Anti-Inflammatory Drugs That May Reduce Opioid Burden
According to the Centers for Disease Control and Prevention (CDC), overdoses from opioids, a potent yet highly addictive class of pain medications, are a leading cause of injury-related death in the United States.1 Alternative types of pain medications that don’t carry as high a risk of addiction and overdose as opioids may help alleviate this opioid crisis. One such class of medications is anti-inflammatory drugs, which range from over-the-counter medications such as aspirin and ibuprofen to prescription-strength drugs and corticosteroids.2 Because inflammation is a major factor in the development of acute and chronic pain,3 anti-inflammatory drugs are a promising area of investigation for treating a wide range of pain types while also reducing the opioid burden.
A study recently published in the journal Pain Management4 illustrates how anti-inflammatory drugs may catalyze a shift away from opioids.

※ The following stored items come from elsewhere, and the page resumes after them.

/-- A fresh key of a pair (R355): PSNs begin again in both directions, and what is not acknowledged is sent again under it. -/
def freshKey (s : State) (vd i : Nat) (e : Endpoint) : State :=
  let l := e.unacked.zip (List.range e.unacked.length)
  let num (p : Nat) : Nat := match l.find? fun x => decide (x.1.1.psn = p) with
    | some x => x.2 + 1
    | none => p
  let s := s.setEndpoint vd i
    { e with keyNo := e.keyNo + 1, psn := l.length, seen := [], expect := 0, owed := [], unreachable := false,
             unacked := l.map fun (x : (Dgram × Nat × Nat) × Nat) => ({ x.1.1 with psn := x.2 + 1 }, x.1.2.1, if x.1.2.2 = 0 then 0 else s.clk) }
  let s := (List.range (s.vd vd).params.n).foldl (fun s k => s.modMember ⟨vd, k⟩ fun c =>
    { c with jobs := c.jobs.map fun (x : Nat × Option Job) => (x.1, x.2.map fun j =>
        if cardDsp j.card = 2 ∧ bitsN (cardDaddr j.card) 51 44 = i ∧ j.unacked ≠ [0] then { j with unacked := j.unacked.map num } else j) }) s
  l.foldl (fun s x =>
    let o : Subject := { a := vd, b := i, c := x.2 + 1 }
    if x.1.2.2 = 0 then s.after Config.us .ethRetransmitTimeout o
    else (dgramOut s vd i { x.1.1 with psn := x.2 + 1 }).after (100 * Config.us) .ethRetransmitTimeout o) s

/-- A setup message is that of the matching endpoint of the peer (R356): the peer's own numbers, and ours as its peer's. -/
def setupMatches (vd i : Nat) (e : Endpoint) (l : List Byte) : Bool :=
  decide (l = setupData (ofBytes (l.take 8)) e.params.peerVd e.params.peerIndex vd i (ofBytes (l.drop 16)))
/-- ETH_SETUP (R355, R356): the peer's setup message for endpoint `b` of VD `a`.  One of another endpoint is dropped and counted; a peer that does not
authenticate ends the creation.  The pair is then up, with a number and a fresh key, and the peer is told; on a pair that is up, a message that
asks for a further key begins it. -/
def execEthSetup (s : State) : Outcome :=
  let o := s.subject
  match o.dgram, s.endpoint o.a o.b with
  | some d, some e =>
    let len := ofBytes (d.data.take 8)
    let key := ofBytes (d.data.drop 16)
    if kindReserved d.kind then .next (telemetry s 0x30 [d.epair])
    else if d.kind ≠ 7 then .fault .noSuchEvent
    else if d.bad then .next (if e.up then telemetry s 0x30 [d.epair] else refuseEndpoint s o.a o.b)
    else if !setupMatches o.a o.b e d.data then .next (telemetry s 0x30 [d.epair])
    else if e.up then .next (if key ≤ e.keyNo then s.setEndpoint o.a o.b { e with peerLen := len } else freshKey s o.a o.b { e with peerLen := len })
    else
      let n := if d.epair ≠ 0 ∧ (endpointOfPair s d.epair).isNone then d.epair else s.platform.nextPair
      let s : State := { s with platform := { s.platform with nextPair := (max n s.platform.nextPair + 1) % 2 ^ 16 } }
      let e := { e with up := true, pair := n, peerLen := len, keyNo := 1, lastEcho := s.clk }
      let s := sendSetup (s.setEndpoint o.a o.b e) o.a o.b e 1
      .next ((reply s 0 o.a [o.b, n, len]).after (1000 * Config.us) .ethKeepaliveTimer { a := o.a, b := o.b })
  | _, _ => .fault .noSuchEvent

/-- PAIR_REKEY (R355): before the PSN of a pair wraps, the pair is set up again with a fresh key. -/
def execPairRekey (s : State) : Outcome :=
  let o := s.subject
  match s.endpoint o.a o.b with
  | some e => if e.up then .next (freshKey (sendSetup s o.a o.b e (e.keyNo + 1)) o.a o.b e) else .fault .noSuchEvent
  | none => .fault .noSuchEvent

/-- ETH_KEEPALIVE_TIMER (R355): every 1 ms on an endpoint in use. -/
def execEthKeepaliveTimer (s : State) : Outcome :=
  let o := s.subject
  match s.endpoint o.a o.b with
  | some e =>
    if e.up then .next ((sendOnce s o.a o.b (Dgram.plain 8 0 0 0)).after (1000 * Config.us) .ethKeepaliveTimer o) else .fault .noSuchEvent
  | none => .fault .noSuchEvent

/-! ### What arrives (R355, R357) -/

/-- A datagram of a kind arrives: one of a reserved kind, or whose tag or reserved bits fail, or of no pair, is dropped and counted; one with an ECN
mark is answered by ECHO. -/
def takeDgram (s : State) (kind : Nat) (f : State → Nat → Nat → Endpoint → Dgram → State) : Outcome :=
  match s.subject.dgram with
  | none => .fault .noSuchEvent
  | some d =>
    if kindReserved d.kind then .next (telemetry s 0x30 [d.epair])
    else if d.kind ≠ kind then .fault .noSuchEvent
    else match endpointOfPair s d.epair with
      | none => .next (telemetry s 0x30 [d.epair])
      | some (vd, i, _) =>
        if d.bad then .next (telemetry s 0x30 [d.epair])
        else
          let s := if d.ecn then sendOnce s vd i (Dgram.plain 6 0 d.job 0) else s
          match s.endpoint vd i with
          | some e => .next (f s vd i e d)
          | none => .next s

/-- Highest contiguous PSN received, and the PSNs seen above it. -/
def notePsn (e : Endpoint) (psn : Nat) : Endpoint :=
  let done := psn :: e.seen
  let top := done.foldl (fun a _ => if done.contains ((a + 1) % 2 ^ 32) then (a + 1) % 2 ^ 32 else a) e.expect
  { e with expect := top, seen := done.filter fun q => !clockGe top q }
/-- A PSN has been seen (R357). -/
def psnSeen (e : Endpoint) (psn : Nat) : Bool := e.seen.contains psn || clockGe e.expect psn
/-- A datagram that owes no ACK arrives: its PSN is noted, and one seen before is dropped (R357). -/
def takeOnce (s : State) (kind : Nat) (f : State → Nat → Nat → Endpoint → Dgram → State) : Outcome :=
  takeDgram s kind fun s vd i e d =>
    if psnSeen e d.psn then s
    else
      let e := notePsn e d.psn
      f (s.setEndpoint vd i e) vd i e d

/-- ACK of an endpoint: APSN, the highest contiguous PSN received; the sender's job tag is echoed. -/
def sendEthAck (s : State) (vd i : Nat) : State :=
  match s.endpoint vd i with
  | some e => sendOnce (s.setEndpoint vd i { e with owed := [] }) vd i { Dgram.plain 4 0 (e.owed.getLastD 0) 0 with apsn := e.expect }
  | none => s

/-- A numbered datagram has been performed, or was seen before: an ACK is owed within 10 µs, and at every 64th. -/
def oweAck (s : State) (vd i : Nat) (d : Dgram) : State :=
  match s.endpoint vd i with
  | some e =>
    let s := s.setEndpoint vd i { e with owed := e.owed ++ [d.job] }
    if 64 ≤ e.owed.length + 1 then sendEthAck s vd i
    else if e.owed.isEmpty then s.draw.after (Config.freeDelay s.fresh % (10 * Config.us) + 1) .ethAckTimer { a := vd, b := i } else s
  | none => s

/-- A numbered datagram arrives (R357): a collapsed VD answers BUSY and performs nothing; a PSN seen before is dropped. -/
def takeNumbered (s : State) (kind : Nat) (f : State → Nat → Nat → Endpoint → Dgram → Option State) : Outcome :=
  takeDgram s kind fun s vd i e d =>
    if (s.vd vd).state = .pilot then sendOnce s vd i { Dgram.plain 9 0 d.job 0 with apsn := e.expect }
    else if psnSeen e d.psn then oweAck s vd i d
    else match f s vd i e d with
      | none => telemetry s 0x31 [d.epair, d.kind]
      | some s => match s.endpoint vd i with
        | some e => oweAck (s.setEndpoint vd i (notePsn e d.psn)) vd i d
        | none => s

/-- A range of an endpoint's window. -/
def inWindow (e : Endpoint) (off n : Nat) : Bool := decide (off + n ≤ e.params.winLen)

/-- ETH_WRITE (R357): the writes of a WRITE datagram are performed at the window base plus OFF, as a host-port write is. -/
def execEthWrite (s : State) : Outcome :=
  takeNumbered s 1 fun s vd _ e d =>
    if inWindow e d.off d.data.length ∧ d.data.length = d.len ∧ d.len ≤ 8192 then some (hostVa s vd (e.params.winBase + d.off) d.len (some d.data)) else none

/-- ETH_READ (R357): the window is read, and RDDATA goes back with the sender's job tag. -/
def execEthRead (s : State) : Outcome :=
  takeNumbered s 2 fun s vd i e d =>
    if inWindow e d.off d.len ∧ d.len ≤ 8192 then
      match vaRead s ⟨vd, 0⟩ (e.params.winBase + d.off) d.len with
      | .ok (l, s) => some (sendDgram s vd i { Dgram.plain 3 d.off d.job d.len with data := l })
      | .error _ => none
    else none

/-- ETH_NOTE (R357): LEN is added to the arrival counter as amo.add.64 adds. -/
def execEthNote (s : State) : Outcome :=
  takeNumbered s 5 fun s vd _ e d =>
    match vaRead s ⟨vd, 0⟩ e.params.counter 8 with
    | .ok (l, s) => (vaWrite s ⟨vd, 0⟩ e.params.counter (toBytes 8 (amoNew .add 8 (ofBytes l) d.len 0))).toOption
    | .error _ => none

/-- What concerns a job happens on its die; for a member off its die it waits for the relight (R67). -/
def onJobDie (s : State) (m : MemberId) (i : Instr) (o : Subject) (f : State → State) : State :=
  if (s.die (s.member m).die).ctx = some m then f s
  else { s with paused := Tab.put [] s.paused (memberKey m) (Tab.get [] s.paused (memberKey m) ++ [⟨(s.member m).offAt, .event i o⟩]) }

/-- Fetched data of chunk q of a job are written to its destination. -/
def takeFetched (s : State) (m : MemberId) (h q : Nat) (l : List Byte) : State :=
  match (s.member m).job h with
  | some j =>
    if cardSsp j.card = 2 ∧ j.unacked.contains (2 ^ 32 + q) ∧ l.length = chunkLen j.card q then
      chunkOut (s.modMember m fun x => x.setJob h (some { j with unacked := j.unacked.filter fun p => decide (p ≠ 2 ^ 32 + q) })) m h q 0 l
    else s
  | none => s

/-- ETH_RDDATA (R357): fetched data arrive for the job of their tag; those of a member off its die are written when it is back. -/
def execEthRddata (s : State) : Outcome :=
  match s.subject.l, s.subject.dgram with
  | [h, q], some d => if (s.die (s.member s.subject.m).die).ctx = some s.subject.m then .next (takeFetched s s.subject.m h q d.data) else .fault .noSuchEvent
  | _, _ =>
    takeNumbered s 3 fun s vd _ _ d =>
      let m : MemberId := ⟨vd, d.job / 256⟩
      let h := d.job % 256
      match (s.member m).job h with
      | some j =>
        let q := (d.off - bitsN (cardSaddr j.card) 43 0) / 4096
        some (onJobDie s m .ethRddata { m := m, l := [h, q], dgram := some d } fun s => takeFetched s m h q d.data)
      | none => some s

/-! ### What is answered (R357) -/

/-- One acknowledged datagram of a job: a WRITE advances its chunk; after the NOTE the completion actions follow. -/
def jobAcked (s : State) (m : MemberId) (h : Nat) (d : Dgram) : State :=
  match (s.member m).job h with
  | some j =>
    if d.kind = 5 then (if j.unacked = [0] then finishJob s m h else s)
    else if d.kind = 1 then
      let q := (d.off - bitsN (cardDaddr j.card) 43 0) / 4096
      let s := s.modMember m fun x => x.setJob h (some { j with unacked := j.unacked.filter fun p => decide (p ≠ d.psn) })
      if j.inflight.contains q && chunkQuiet s m h q then chunkDone s m h q true else s
    else s
  | none => s

/-- ETH_ACK (R357): every datagram up to APSN is acknowledged. -/
def execEthAck (s : State) : Outcome :=
  match s.subject.l, s.subject.dgram with
  | [h], some d => if (s.die (s.member s.subject.m).die).ctx = some s.subject.m then .next (jobAcked s s.subject.m h d) else .fault .noSuchEvent
  | _, _ =>
    takeOnce s 4 fun s vd i e d =>
      let done := e.unacked.filter fun x => clockGe d.apsn x.1.psn
      let s := s.setEndpoint vd i { e with unacked := e.unacked.filter fun x => !clockGe d.apsn x.1.psn }
      done.foldl (fun s x =>
        if x.1.kind = 1 ∨ x.1.kind = 5 then
          let m : MemberId := ⟨vd, x.1.job / 256⟩
          onJobDie s m .ethAck { m := m, l := [x.1.job % 256], dgram := some x.1 } fun s => jobAcked s m (x.1.job % 256) x.1
        else s) s

/-- ETH_ECHO (R357): the sending rate falls to 7/8 of what it was, and not below 1/256 of the port rate. -/
def execEthEcho (s : State) : Outcome :=
  takeOnce s 6 fun s vd i e _ =>
    (s.setEndpoint vd i { e with rate := rateFall e.rate, lastEcho := s.clk }).after (16 * Config.us) .ethRateRise { a := vd, b := i }

/-- ETH_RATE_RISE (R357): 16 µs without ECHO raise the rate by 1/32 of the port rate, up to the port rate. -/
def execEthRateRise (s : State) : Outcome :=
  let o := s.subject
  match s.endpoint o.a o.b with
  | some e =>
    if e.rate ≠ lineRate ∧ e.lastEcho + 16 * Config.us ≤ s.clk then
      let r := rateRise e.rate
      let s := s.setEndpoint o.a o.b { e with rate := r, lastEcho := s.clk }
      .next (if r ≠ lineRate then s.after (16 * Config.us) .ethRateRise o else s)
    else .fault .noSuchEvent
  | none => .fault .noSuchEvent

Adults undergoing posterior spine surgery were divided into two groups: one received N-acetylcysteine (NAC), a powerful anti-inflammatory drug used to treat certain types of poisoning, after undergoing surgery, while the other group received a placebo. Patients given NAC took 16–22% fewer opioids compared to individuals in the placebo group. They also took longer to request pain medications after surgery and reported lower pain scores in the first two days after surgery. Although the study involved a small number of participants, it suggests that anti-inflammatory drugs can directly reduce opioid burden in the postoperative setting.
Anti-inflammatory drugs, in certain combinations and dosages, may be just as effective in reducing pain as opioids. In a 2013 analysis of evidence-based reviews, researchers writing in the Journal of the American Dental Association found that a combination of the anti-inflammatory medications ibuprofen and N-acetyl-p-aminophenol is safer and can provide greater analgesia, or pain relief, than opioids for acute postoperative dental pain from dental procedures such as third molar extraction (also known as wisdom teeth).5 A combination of ibuprofen and acetaminophen was, surprisingly, a potentially more effective analgesic for dental pain than opioids such as oxycodone and Percocet (the latter of which is a combination of oxycodone and acetaminophen).
Non-steroidal anti-inflammatory drugs (NSAIDs) hold their own against opioids in other pain areas. In a randomized clinical trial of 240 patients with chronic back pain or hip or knee osteoarthritis pain, opioids did not result in significantly better outcomes regarding the impact of pain on functioning, pain intensity, and adverse effects.6
Though NSAIDs are non-addictive, mostly owing to their lack of psychoactive effects, they carry other risks. High doses of NSAIDs can cause bleeding, liver poisoning, renal damage, and stroke.7 NSAIDs have been associated with an increased risk of thrombotic (coagulation or clotting) cardiovascular events, even with use of less than one week.8 In a 2017 study, all NSAIDs were found to be associated with an increased risk of acute myocardial infarction.9 While anti-inflammatory drugs may be on the whole safer than opioids and can help reduce the burden of opioid use and addiction on the public health system, it is important for patients to understand the risks associated with these drugs and follow the instructions of medical professionals when taking them.
References
1. Understanding Drug Overdoses and Deaths | Drug Overdose | CDC Injury Center. https://www.cdc.gov/drugoverdose/epidemic/index.html (2023).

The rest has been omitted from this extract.